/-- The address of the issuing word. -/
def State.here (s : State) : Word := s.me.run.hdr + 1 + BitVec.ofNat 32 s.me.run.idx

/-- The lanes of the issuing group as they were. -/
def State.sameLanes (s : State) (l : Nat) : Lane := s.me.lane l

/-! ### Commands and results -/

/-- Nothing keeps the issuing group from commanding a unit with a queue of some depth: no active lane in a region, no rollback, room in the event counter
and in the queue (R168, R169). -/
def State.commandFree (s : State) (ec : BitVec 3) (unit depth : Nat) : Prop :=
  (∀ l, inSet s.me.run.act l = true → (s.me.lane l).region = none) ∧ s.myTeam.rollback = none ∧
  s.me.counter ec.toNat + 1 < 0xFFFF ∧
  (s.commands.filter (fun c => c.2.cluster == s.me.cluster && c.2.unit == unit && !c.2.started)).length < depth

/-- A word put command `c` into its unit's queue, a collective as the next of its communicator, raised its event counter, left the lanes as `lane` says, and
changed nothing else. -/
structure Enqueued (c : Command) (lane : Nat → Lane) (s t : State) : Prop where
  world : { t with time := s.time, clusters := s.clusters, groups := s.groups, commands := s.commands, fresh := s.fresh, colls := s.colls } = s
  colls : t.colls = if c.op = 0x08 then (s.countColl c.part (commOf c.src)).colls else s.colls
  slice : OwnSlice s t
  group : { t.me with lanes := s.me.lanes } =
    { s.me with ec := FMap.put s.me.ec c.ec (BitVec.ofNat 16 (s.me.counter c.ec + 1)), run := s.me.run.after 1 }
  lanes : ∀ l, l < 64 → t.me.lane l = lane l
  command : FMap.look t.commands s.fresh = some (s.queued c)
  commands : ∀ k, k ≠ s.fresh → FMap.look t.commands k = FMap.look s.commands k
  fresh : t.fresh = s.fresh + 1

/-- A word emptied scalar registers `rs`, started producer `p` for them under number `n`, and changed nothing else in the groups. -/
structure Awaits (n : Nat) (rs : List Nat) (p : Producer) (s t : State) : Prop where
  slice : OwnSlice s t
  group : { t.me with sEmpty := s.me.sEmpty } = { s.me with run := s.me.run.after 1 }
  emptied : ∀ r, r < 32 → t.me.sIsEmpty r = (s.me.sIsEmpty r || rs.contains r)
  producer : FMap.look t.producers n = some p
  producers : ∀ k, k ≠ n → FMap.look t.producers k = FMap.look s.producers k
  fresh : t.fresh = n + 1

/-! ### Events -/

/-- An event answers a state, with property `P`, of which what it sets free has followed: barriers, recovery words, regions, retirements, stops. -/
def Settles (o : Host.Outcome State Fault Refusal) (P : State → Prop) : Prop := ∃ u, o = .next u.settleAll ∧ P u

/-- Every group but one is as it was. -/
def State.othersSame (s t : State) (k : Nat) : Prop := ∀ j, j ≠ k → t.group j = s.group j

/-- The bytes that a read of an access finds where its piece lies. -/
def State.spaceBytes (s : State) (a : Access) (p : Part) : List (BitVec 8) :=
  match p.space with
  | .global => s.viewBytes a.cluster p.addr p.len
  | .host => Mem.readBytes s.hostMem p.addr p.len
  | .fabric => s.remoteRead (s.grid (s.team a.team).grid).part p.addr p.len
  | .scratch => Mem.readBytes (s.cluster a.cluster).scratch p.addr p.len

TO DO
Every line from the line containing "match p.space with" to the last line of the material above must be repeated exactly, and no other line.

ANSWER TO THE PROBLEM
  match p.space with
  | .global => s.viewBytes a.cluster p.addr p.len
  | .host => Mem.readBytes s.hostMem p.addr p.len
  | .fabric => s.remoteRead (s.grid (s.team a.team).grid).part p.addr p.len
  | .scratch => Mem.readBytes (s.cluster a.cluster).scratch p.addr p.len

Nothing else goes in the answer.